Hang on boot, 12.4, not 12.1

Really banging my head against the wall with this one... I have a Supermicro X10DRH-iT and it was neglected for some time and was running I think 12.0 or 12.1 without any real issues. I upgraded to 12.4 and my memory is a bit fuzzy at this point (it was months ago), but I think it did boot OK. Some time later I got some SMART alerts that a drive was failing. Since that time, the server has rebooted for no obvious reason (not at console, so no idea if it was a panic or not), but I thought perhaps the bad drive was tickling some kind of undiscovered bug or something. Each time it rebooted on its own, the last thing in the log would be that particular drive timing out, resetting, and then timing out again.

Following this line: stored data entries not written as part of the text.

/-- With no split to fail the stop tells of itself alone (R59). -/
theorem stopConsist_reports (none_departs : ∀ e ∈ s.cm.list, e.state ≠ .departing) (busy : s.clc.tx ≠ .idle)
    (none_waits : s.clc.reports = []) (on : s.clc.enabled.consist = true) :
    (stopConsist s).clc.tx ≠ .idle ∧ (stopConsist s).clc.reports
      = [{ cls := .consist, code := 14, subject := 0, data := u8 s.cm.list.length }] := by
  have told : ∃ u : State, stopConsist s = raise .consist 14 0 (u8 s.cm.list.length) u ∧ u.clc.tx = s.clc.tx
      ∧ u.clc.reports = s.clc.reports ∧ u.clc.enabled = s.clc.enabled := by
    unfold stopConsist
    dsimp only
    rw [failSplits_of_none none_departs, List.length_map]
    refine ⟨_, rfl, ?_, ?_, ?_⟩ <;> split_ifs <;> simp [setAlarms, leaveList]
  obtain ⟨u, e, tx, reports, enabled⟩ := told
  have busy' : u.clc.tx ≠ .idle := tx ▸ busy
  rw [e]
  refine ⟨?_, raise_only busy' (reports.trans none_waits) (by rw [enabled]; exact on) ..⟩
  rw [raise_reports busy', Clc.enqueue_tx]
  exact busy'

/-- The journey with the portions of some units ATTACHED again, entry by entry (R80). -/
theorem Jt.reattached_eq (j : Jt) (back : Nat → Bool) : j.reattached back = { j with
    portions := j.portions.map fun p => { p with state := if back p.unit then .attached else p.state } } := by
  refine congrArg (fun l => ({ j with portions := l } : Jt)) (List.map_congr_left fun p _ => ?_)
  split <;> rfl

/-- The cycle end of a STOPPING controller (R173). -/
theorem cycleClose_stopping (gap : s.bc.segment = .gap) (stopping : s.bc.state = .stopping) :
    cycleClose s = backboneOff s := by
  unfold cycleClose
  rw [gap, stopping]

/-- Settles O37: the stop of a running backbone, the next beacon, and what the end of the last cycle leaves. -/
theorem cycleEndRunsOnOrStops : Obligations.CycleEndRunsOnOrStops := by
  unfold Obligations.CycleEndRunsOnOrStops
  refine ⟨fun tag s h => exec_stopBackbone h, fun s r d gap runs => ?_, fun s r d ok gap stopping => ?_⟩
  · intro n table updates
    have decided : (s.sup.decide n).1 = true ↔ updates := s.sup.decide_iff n
    obtain ⟨capture, a, b, mismatch⟩ := s.sup.beacon_rest n
    have undecided : (s.sup.decide n).1 = false ↔ ¬ updates := (Bool.not_eq_true _).symm.to_iff.trans decided.not
    rw [s.sup.decide_capture n] at capture
    refine ⟨_, congrArg Host.Outcome.next (event_running (f := cycleClose) r d), ?_⟩
    rw [cycleClose_running gap runs]
    refine ⟨rfl, fun u => ?_, fun u => ?_, s.sup.beacon_table_next n, fun w u => ?_, fun e odd u => ?_, fun w e => ?_, a, b, mismatch,
      rfl, rfl, rfl, (congrArg State.dc (State.setDc_advanced d) :), rfl⟩
    · exact (s.sup.beacon_table_same n).trans (if_pos (decided.mpr u))
    · exact (s.sup.beacon_table_same n).trans (if_neg (decided.not.mpr u))
    · exact capture.trans (if_pos ⟨w, decided.mpr u⟩)
    · exact capture.trans ((if_neg fun w => u (decided.mp w.2)).trans (if_pos ⟨e, odd, undecided.mpr u⟩))
    · exact capture.trans ((if_neg fun x => w ⟨x.1, decided.mp x.2⟩).trans
        (if_neg fun x => e ⟨x.1, x.2.1, undecided.mp x.2.2⟩))
  · intro departs
    let off := s.setBc { s.bc.enter .none with state := .off, rxA := .hunt, rxB := .hunt }
    have distinct : off.cm.Distinct := Cm.Distinct.of_consistOk ok
    have units (u : Nat) : s.cm.departingUnits.contains u = departs u := by
      rw [Bool.eq_iff_iff, List.contains_iff_mem, Cm.mem_departingUnits]
    obtain ⟨list, detached, survey, types, partings, jt, rs⟩ := stopConsist_cm distinct
    have kept := kept_stopConsist off
    obtain ⟨bc, sup⟩ := kept.abort.eq_of_no_frame rfl
    refine ⟨_, congrArg Host.Outcome.next (event_running (f := cycleClose) r d), ?_⟩
    rw [cycleClose_stopping gap stopping, backboneOff]
    simp only [State.setDc_bc, State.setDc_sup, State.setDc_rs, State.setDc_cm, State.setDc_jt, State.setDc_clc, finishHead_bc,
      finishHead_sup, finishHead_rs, finishHead_cm, finishHead_jt, finishHead_alarms]
    refine ⟨bc, sup, rs, types, list, detached, survey, ?_, ?_, stopConsist_lost distinct, fun q rest at_ h => ?_,
      fun on busy none_waits none_departs => ?_⟩
    · exact partings.trans (List.filter_congr fun p _ => congrArg (!·) (units p.unit))
    · exact jt.trans ((congrArg s.jt.reattached (funext units)).trans (Jt.reattached_eq ..))
    · obtain ⟨queue, replies⟩ := finishHead_of_handling (kept.queue.trans at_) h .done []
      exact ⟨queue, replies.trans (congrArg (· ++ _) kept.replies)⟩
    · obtain ⟨tx, reports⟩ := stopConsist_reports (s := off) none_departs busy none_waits on
      exact (finishHead_reports tx ..).trans reports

Now when it rebooted, it appeared to hang. I would get this far in the boot process (BTX loader, then a list of BIOS drives):

iKVM_capture-8.jpg


And if I waited for a few hours, I'd start seeing this (same, but then a "ZFS: can't find vdev details"):

iKVM_capture-9.jpg


Now if this sits for like 4 hours, it does eventually boot. But 4 hours is a really long time. :)

So I thought perhaps something in the loader is "tasting" all the disks for zfs stuff and it's getting lost on the bad drive. So I had someone pull the two spinny drives that were getting a bit long in the tooth and were not currently in use anyhow for anything critical. Same result - a hang then if you wait long enough, it boots.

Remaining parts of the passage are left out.